DIRECTOR ORIENTATION AND CONTINUING
EDUCATION:
All new directors must participate in the
corporation’s Orientation Program. This orientation will include
presentations by senior management to familiarize new directors with the
corporation’s strategic plans, its significant financial, accounting and
risk management issues, its compliance programs, its Code of Ethics, its
principal officers, and its internal and independent auditors. All other
directors are also invited to attend the Orientation Program.

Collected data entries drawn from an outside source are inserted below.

/-! The encoder, from the same tables. -/

/-- VVV and VVI (R29). -/
def mkVVV (op : BitVec 6) (sub : BitVec 2) (d a b : BitVec 8) : BitVec 32 := op ++ sub ++ d ++ a ++ b
/-- VI16 (R29). -/
def mkVI16 (op : BitVec 6) (sub : BitVec 2) (d : BitVec 8) (i : BitVec 16) : BitVec 32 :=
  op ++ i.extractLsb' 14 2 ++ d ++ i.extractLsb' 0 14 ++ sub
/-- CMP (R63). -/
def mkCMP (sub : BitVec 2) (c p : BitVec 4) (a b : BitVec 8) : BitVec 32 :=
  (0x0C#6) ++ sub ++ c ++ p ++ a ++ b
/-- B (R31). -/
def mkB (op : BitVec 6) (c : BitVec 6) (o : BitVec 20) : BitVec 32 := op ++ c ++ o
/-- M (R30). -/
def mkM (op : BitVec 6) (sc sz : BitVec 3) (d : BitVec 8) (x : BitVec 3) (o : MOff) : BitVec 32 :=
  op ++ sc ++ sz ++ d ++ x ++ o.kind ++ o.field
/-- ATM (R63). -/
def mkATM (op : BitVec 6) (sc : BitVec 3) (aop : BitVec 4) (x : BitVec 3) (d o : BitVec 8) : BitVec 32 :=
  op ++ sc ++ aop ++ x ++ d ++ o
/-- CPX (R63). -/
def mkCPX (op : BitVec 6) (sub : BitVec 2) (dx sx : BitVec 3) (dv sv : BitVec 8) : BitVec 32 :=
  op ++ sub ++ dx ++ sx ++ (0#2) ++ dv ++ sv
/-- CPL (R63). -/
def mkCPL (z : BitVec 2) (h : BitVec 7) (x : BitVec 3) (m : BitVec 4) (a : BitVec 8) : BitVec 32 :=
  (0x3D#6) ++ z ++ (0#1) ++ h ++ x ++ m ++ (0#1) ++ a
/-- SHP (R63). -/
def mkSHP (sub : BitVec 2) (a : BitVec 8) (e : BitVec 7) (x t : BitVec 3) : BitVec 32 :=
  (0x3E#6) ++ sub ++ a ++ (0#1) ++ e ++ x ++ t ++ (0#2)
/-- A scalar-side register in an 8-bit field (R33). -/
def sideField (r : BitVec 7) : BitVec 8 := (0#1) ++ r
/-- A scalar destination in an 8-bit field (R33). -/
def sdstField (r : BitVec 6) : BitVec 8 := (0#2) ++ r
/-- A uniform destination in an 8-bit field (R33). -/
def kdstField (r : BitVec 6) : BitVec 8 := (1#2) ++ r
/-- A predicate or tile in an 8-bit field (R33). -/
def nibField (r : BitVec 4) : BitVec 8 := (0#4) ++ r
/-- A translation register in an 8-bit field (R62). -/
def xregField (r : BitVec 3) : BitVec 8 := (0#5) ++ r
/-- An accumulator in an 8-bit field (R33). -/
def accField (r : BitVec 5) : BitVec 8 := (0#3) ++ r

/-- The word of an instruction; none of an event, which has no encoding. -/
def encode : Instr → Option (BitVec 32)
  | .iadd d a b => some (mkVVV 0x01 0 d a b)
  | .isub d a b => some (mkVVV 0x01 1 d a b)
  | .imul d a b => some (mkVVV 0x01 2 d a b)
  | .imulh d a b => some (mkVVV 0x01 3 d a b)
  | .iaddImm d a b => some (mkVVV 0x02 0 d a b)
  | .isubImm d a b => some (mkVVV 0x02 1 d a b)
  | .imulImm d a b => some (mkVVV 0x02 2 d a b)
  | .imulhImm d a b => some (mkVVV 0x02 3 d a b)
  | .imad d a b => some (mkVVV 0x03 0 d a b)
  | .imin d a b => some (mkVVV 0x03 1 d a b)
  | .imax d a b => some (mkVVV 0x03 2 d a b)
  | .iabs d a => some (mkVVV 0x03 3 d a 0)
  | .and d a b => some (mkVVV 0x04 0 d a b)
  | .or d a b => some (mkVVV 0x04 1 d a b)
  | .xor d a b => some (mkVVV 0x04 2 d a b)
  | .not d a => some (mkVVV 0x04 3 d a 0)
  | .andImm d a b => some (mkVVV 0x05 0 d a b)
  | .orImm d a b => some (mkVVV 0x05 1 d a b)
  | .xorImm d a b => some (mkVVV 0x05 2 d a b)
  | .shl d a b => some (mkVVV 0x06 0 d a b)
  | .shr d a b => some (mkVVV 0x06 1 d a b)
  | .sar d a b => some (mkVVV 0x06 2 d a b)
  | .shlImm d a b => some (mkVVV 0x07 0 d a b)
  | .shrImm d a b => some (mkVVV 0x07 1 d a b)
  | .sarImm d a b => some (mkVVV 0x07 2 d a b)
  | .clz d a => some (mkVVV 0x08 0 d a 0)
  | .popc d a => some (mkVVV 0x08 1 d a 0)
  | .brev d a => some (mkVVV 0x08 2 d a 0)
  | .mov d a => some (mkVVV 0x08 3 d a 0)
  | .bfe d a b => some (mkVVV 0x09 0 d a b)
  | .bfi d a b => some (mkVVV 0x09 1 d a b)
  | .sel d a p => some (mkVVV 0x09 2 d a (nibField p))
  | .lea sh d a b => some (mkVVV 0x0A sh d a b)
  | .movi d i => some (mkVI16 0x0B 0 d i)
  | .movhi d i => some (mkVI16 0x0B 1 d i)
  | .icmp c p a b => some (mkCMP 0 c.code p a b)
  | .icmpImm c p a i => some (mkCMP 1 c.code p a i)
  | .fcmp c p a b => some (mkCMP 2 c.code p a b)
  | .sadd d a b => some (mkVVV 0x0D 0 (sdstField d) (sideField a) (sideField b))
  | .ssub d a b => some (mkVVV 0x0D 1 (sdstField d) (sideField a) (sideField b))
  | .smul d a b => some (mkVVV 0x0D 2 (sdstField d) (sideField a) (sideField b))
  | .scmp a b => some (mkVVV 0x0D 3 0 (sideField a) (sideField b))
  | .sand d a b => some (mkVVV 0x0E 0 (sdstField d) (sideField a) (sideField b))
  | .sor d a b => some (mkVVV 0x0E 1 (sdstField d) (sideField a) (sideField b))
  | .sxor d a b => some (mkVVV 0x0E 2 (sdstField d) (sideField a) (sideField b))
  | .smov d a => some (mkVVV 0x0E 3 (sdstField d) (sideField a) 0)
  | .sshl d a b => some (mkVVV 0x0F 0 (sdstField d) (sideField a) (sideField b))
  | .sshr d a b => some (mkVVV 0x0F 1 (sdstField d) (sideField a) (sideField b))
  | .ssar d a b => some (mkVVV 0x0F 2 (sdstField d) (sideField a) (sideField b))
  | .smovImm d i => some (mkVI16 0x10 0 (sdstField d) i)
  | .saddImm d i => some (mkVI16 0x10 1 (sdstField d) i)
  | .scmpImm a i => some (mkVI16 0x10 2 (sideField a) i)
  | .fadd d a b => some (mkVVV 0x11 0 d a b)
  | .fsub d a b => some (mkVVV 0x11 1 d a b)
  | .fmul d a b => some (mkVVV 0x11 2 d a b)
  | .fma d a b => some (mkVVV 0x11 3 d a b)
  | .fmin d a b => some (mkVVV 0x12 0 d a b)
  | .fmax d a b => some (mkVVV 0x12 1 d a b)
  | .fabs d a => some (mkVVV 0x12 2 d a 0)
  | .fneg d a => some (mkVVV 0x12 3 d a 0)
  | .frcp d a => some (mkVVV 0x13 0 d a 0)
  | .frsq d a => some (mkVVV 0x13 1 d a 0)
  | .fsqrt d a => some (mkVVV 0x13 2 d a 0)
  | .fscale d a b => some (mkVVV 0x13 3 d a b)
  | .fexp2 d a => some (mkVVV 0x14 0 d a 0)
  | .flog2 d a => some (mkVVV 0x14 1 d a 0)
  | .fsin d a => some (mkVVV 0x14 2 d a 0)
  | .fcos d a => some (mkVVV 0x14 3 d a 0)
  | .ftanh d a => some (mkVVV 0x15 0 d a 0)
  | .cvt d a => some (mkVVV 0x15 1 d a 0)
  | .pack d a b => some (mkVVV 0x16 0 d a b)
  | .unpack d a b => some (mkVVV 0x16 1 d a b)
  | .shfl m d a b => some (mkVVV 0x17 m.code d a b)
  | .shflImm m d a i => some (mkVVV 0x18 m.code d a i)
  | .bcast d a i => some (mkVVV 0x19 0 d a i)
  | .mbcnt d p => some (mkVVV 0x19 1 d (nibField p) 0)
  | .vote d p i => some (mkVVV 0x19 2 (sdstField d) (nibField p) i)
  | .redx o d a => some (mkVVV 0x1A o.code d a 0)
  | .scan o d a => some (mkVVV 0x1B o.code d a 0)
  | .pand d a b => some (mkVVV 0x1C 0 (nibField d) (nibField a) (nibField b))
  | .por d a b => some (mkVVV 0x1C 1 (nibField d) (nibField a) (nibField b))
  | .pxor d a b => some (mkVVV 0x1C 2 (nibField d) (nibField a) (nibField b))
  | .pnot d a => some (mkVVV 0x1C 3 (nibField d) (nibField a) 0)
  | .pmov d a => some (mkVVV 0x1D 0 (nibField d) (nibField a) 0)
  | .pcnt d a => some (mkVVV 0x1D 1 (sdstField d) (nibField a) 0)
  | .pfirst d a => some (mkVVV 0x1D 2 (nibField d) (nibField a) 0)
  | .kmov d a => some (mkVVV 0x1E 0 (kdstField d) (sideField a) 0)
  | .kld d a i => some (mkVVV 0x1E 1 (kdstField d) (sideField a) i)
  | .sread d n => some (mkVI16 0x1F 0 (sdstField d) n)
  | .swrite a n => some (mkVI16 0x1F 1 (sideField a) n)
  | .br o => some (mkB 0x20 0 o)
  | .brc c o => some (mkB 0x21 ((0#2) ++ c.code) o)
  | .brz p o => some (mkB 0x22 ((0#2) ++ p) o)
  | .brnz p o => some (mkB 0x23 ((0#2) ++ p) o)
  | .call o => some (mkB 0x24 0 o)
  | .fork p o => some (mkB 0x25 ((0#2) ++ p) o)
  | .yieldc b o => some (mkB 0x26 ((0#2) ++ b) o)
  | .nop => some (mkVVV 0x27 0 0 0 0)
  | .exit => some (mkVVV 0x27 1 0 0 0)
  | .yield => some (mkVVV 0x27 2 0 0 0)
  | .join => some (mkVVV 0x27 3 0 0 0)
  | .ret a => some (mkVVV 0x28 0 0 (sideField a) 0)
  | .setmode a => some (mkVVV 0x28 1 0 (sideField a) 0)
  | .trap n => some (mkVI16 0x29 0 0 n)
  | .brk n => some (mkVI16 0x29 1 0 n)
  | .modef f i => some (mkVI16 0x29 2 f.code i)
  | .bar b => some (mkVVV 0x2A 0 0 0 b)
  | .cbar b => some (mkVVV 0x2A 1 0 0 b)
  | .reggrow b => some (mkVVV 0x2A 2 0 0 b)
  | .regshrink b => some (mkVVV 0x2A 3 0 0 b)
  | .ld sc z d x o => some (mkM 0x2B sc.code z.code d x o)
  | .st sc z d x o => some (mkM 0x2C sc.code z.code d x o)
  | .ldn sc n d x o => some (mkM 0x2D sc.code n d x o)
  | .stn sc n d x o => some (mkM 0x2E sc.code n d x o)
  | .ldp p z d x o => some (mkM 0x2F p.code z.code d x o)
  | .atom sc op x d o => some (mkATM 0x30 sc.code op.code x d o)
  | .atomr sc op x d o => some (mkATM 0x31 sc.code op.code x d o)
  | .preq x o => some (mkM 0x32 0 0 0 x o)
  | .pref x o => some (mkM 0x32 0 1 0 x o)
  | .rcmark x o => some (mkM 0x32 0 2 0 x o)
  | .fenceAcq sc => some (mkM 0x32 sc.code 3 0 0 (.vec 0))
  | .fenceRel sc => some (mkM 0x32 sc.code 4 0 0 (.vec 0))
  | .fenceAr sc => some (mkM 0x32 sc.code 5 0 0 (.vec 0))
  | .xlat d a b => some (mkVVV 0x33 0 (xregField d) (sideField a) (sideField b))
  | .publish a => some (mkVVV 0x33 1 0 (sideField a) 0)
  | .xrel d => some (mkVVV 0x33 2 (xregField d) 0 0)
  | .mma sh d a b => some (mkVVV 0x34 sh (accField d) (nibField a) (nibField b))
  | .mmaq d a => some (mkVVV 0x35 0 (accField d) (sideField a) 0)
  | .mmaqs d a m => some (mkVVV 0x35 1 (accField d) (sideField a) m)
  | .acommit m => some (mkVVV 0x35 2 0 0 m)
  | .adiscard m => some (mkVVV 0x35 3 0 0 m)
  | .azero d => some (mkVVV 0x36 0 (accField d) 0 0)
  | .amov d a i => some (mkVVV 0x36 1 d (accField a) i)
  | .acvt d a i => some (mkVVV 0x36 2 d (accField a) i)
  | .cpy z dx sx dv sv => some (mkCPX 0x37 z.code dx sx dv sv)
  | .cpg dx sx dv sv => some (mkCPX 0x38 0 dx sx dv sv)
  | .cpt d x b => some (mkVVV 0x39 0 (nibField d) (xregField x) (sideField b))
  | .cpq d a b => some (mkVVV 0x39 1 (nibField d) (nibField a) (sideField b))
  | .cpwaitSrc b => some (mkVVV 0x3A 0 0 0 b)
  | .cpwaitVis b => some (mkVVV 0x3A 1 0 0 b)
  | .cptest d b => some (mkVVV 0x3A 2 (sdstField d) 0 b)
  | .seal d b => some (mkVVV 0x3A 3 (sdstField d) 0 b)
  | .lzopen d a => some (mkVVV 0x3B 0 (sdstField d) (sideField a) 0)
  | .lzclose a => some (mkVVV 0x3B 1 0 (sideField a) 0)
  | .lzres d a b => some (mkVVV 0x3B 2 (sdstField d) (sideField a) (sideField b))
  | .lzstat d a b => some (mkVVV 0x3B 3 (sdstField d) (sideField a) (sideField b))
  | .lzwait a b => some (mkVVV 0x3C 0 0 (sideField a) (sideField b))
  | .lzfree a b => some (mkVVV 0x3C 1 0 (sideField a) (sideField b))
  | .cpl z h x m a => some (mkCPL z.code h x m a)
  | .shipW a e x => some (mkSHP 0 a e x 0)
  | .shipT a e x t => some (mkSHP 1 a e x t)
  | .waitk b => some (mkVVV 0x3F 0 0 0 b)
  | .testk d b => some (mkVVV 0x3F 1 (nibField d) 0 b)
  | .sret => some (mkVVV 0x3F 2 0 0 0)
  | .illegalInstructionWord _ => none
  | .clauseStart _ _ => none
  | .breakpointMatch _ _ => none
  | .loadReturn _ _ => none
  | .emptyOperationComplete _ _ => none
  | .atomrReturn _ _ => none
  | .xlatComplete _ _ => none
  | .sreadComplete _ _ => none
  | .functionResult _ _ => none
  | .lzopenComplete _ _ _ => none
  | .lzstatComplete _ _ => none
  | .lzresRequestArrival _ => none
  | .lzresAnswer _ _ _ => none
  | .mmaPerformed _ => none
  | .mmaqPerformed _ => none
  | .mmaqsPerformed _ => none
  | .azeroPerformed _ => none
  | .acommitPerformed _ => none
  | .adiscardPerformed _ => none
  | .joinRedecide _ _ => none
  | .exitRedecide _ _ => none
  | .teamBarrierComplete _ _ => none
  | .clusterBarrierComplete _ _ _ => none
  | .groupSlotRelease _ => none
  | .scratchpadRelease _ => none
  | .teamPlacement _ _ _ => none
  | .timeSliceExpiry _ => none
  | .checkpointImageWrite _ => none
  | .savedResponseRecord _ => none
  | .fileMoveStart _ => none
  | .groupMoveOutComplete _ => none
  | .groupMoveInComplete _ => none
  | .reggrowGrant _ => none
  | .regpoolRefusal _ => none
  | .remoteRequestArrival _ => none
  | .remoteAnswer _ _ => none
  | .fenceMarkerArrival _ _ _ => none
  | .messageExpiry _ => none
  | .ackTimeout _ => none
  | .hseqGapTimeout _ _ => none
  | .hostAtomicopCompletion _ _ => none
  | .releaseReadCompletion _ _ => none
  | .l1Eviction _ _ => none
  | .l2WriteBack _ => none
  | .transferOpDrained _ _ => none
  | .transferOpLanded _ => none
  | .transferOpFailed _ _ => none
  | .emptyBatchComplete _ _ => none
  | .cpqComplete _ => none
  | .twinWritePerformed _ => none
  | .publishPerformed _ => none
  | .landingPacketArrival _ => none
  | .landingTagCheck _ _ => none
  | .zoneNumberCooldownEnd _ _ => none
  | .hoistArrival _ => none
  | .sectionStart _ _ => none
  | .watchdogExpiry _ => none
  | .hoistResponseArrival _ _ => none
  | .linkDown _ => none
  | .ucieLinkFailure _ _ => none
  | .pciePortDown _ => none
  | .pageFaultService _ => none
  | .migrationDecision _ _ => none
  | .pageFaultResolved _ _ => none
  | .uncorrectableError _ _ => none
  | .scrub _ => none
  | .sensorSample _ => none
  | .wearUpdate _ => none
  | .pcSample _ _ _ => none
  | .traceSync _ => none
  | .traceLossRecovery _ => none
  | .launch _ => none
  | .launchWaitResume _ => none
  | .signalWrite _ => none
  | .signalAdd _ => none
  | .waitGe _ => none
  | .waitEq _ => none
  | .waitSatisfied _ => none
  | .queueCall _ => none
  | .queueReturn _ => none
  | .queueJoin _ => none
  | .queueFence _ => none
  | .queueFenceDone _ => none
  | .prio _ => none
  | .region _ _ _ => none
  | .revoke _ => none
  | .destroy _ => none
  | .destroySave _ => none
  | .lookaheadRead _ => none
  | .serviceAnswer => none
  | .dispositionResume => none
  | .dispositionEnd => none
  | .coreDumpRequest => none
  | .haltGroup => none
  | .haltKernel => none
  | .resume => none
  | .step => none
  | .stateWrite => none
  | .stateReadBack => none
  | .mastClaim => none
  | .mastRelease => none
  | .attestationRequest => none
  | .genericRegisterWrite _ _ => none
  | .bar0BadAccess _ _ _ => none
  | .qctlWrite _ _ => none
  | .qtailWrite _ _ => none
  | .qstatWrite _ _ => none
  | .qspbufWrite _ _ _ => none
  | .mbin3Write _ _ => none
  | .fwinEnable _ _ => none
  | .fwinDisable _ _ => none
  | .fwinDisableComplete _ => none
  | .mastringWrite _ _ _ => none
  | .mastclrClearLock _ _ _ => none
  | .mastclrClearAll _ _ _ => none
  | .rlogctlWrite _ => none
  | .ptrootWrite _ => none
  | .skctlClr _ _ => none
  | .trctlWrite _ _ => none
  | .pwrctlWrite _ _ => none
  | .bootgoWrite _ => none
  | .firmwareReady _ => none
  | .hostBar2Read _ _ => none
  | .hostBar2Write _ _ => none
  | .packageReset => none
  | .hbmTrainingComplete => none
  | .correctedError _ _ => none
  | .reggrowSpillLoadComplete _ => none
  | .residencyRequestService => none
  | .fenceMarkerAckArrival _ _ => none
  | .hoistAcknowledgmentArrival _ => none
  | .linkUp _ => none
  | .pciePortUp _ => none
  | .l2Eviction _ => none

All directors are encouraged to
participate in director continuing education programs they deem
appropriate. The corporation will reimburse a director in accordance
with standard practices for attendance at up to two (2) programs in any
eighteen (18) month period. Management will periodically apprise the
directors of continuing education programs that become known to it.
Additionally, management will monitor
significant corporate governance initiatives and will periodically
present to the directors those topics which merit updated or refresher
education/information as appropriate. Not less frequently than annually,
the Nominating and Governance Committee and the Board will receive a
presentation regarding developments in corporate governance since the
last such presentation.
ANNUAL REVIEW OF GUIDELINES:
The Nominating and Governance Committee
shall review these guidelines on at least an annual basis and report to
the Board with any recommendations it may have in connection therewith.
The foregoing guidelines will be posted
on the corporation’s web site and paper copies will be made available to
interested parties upon request. The corporation’s Annual Report to
shareholders will include a statement to this effect.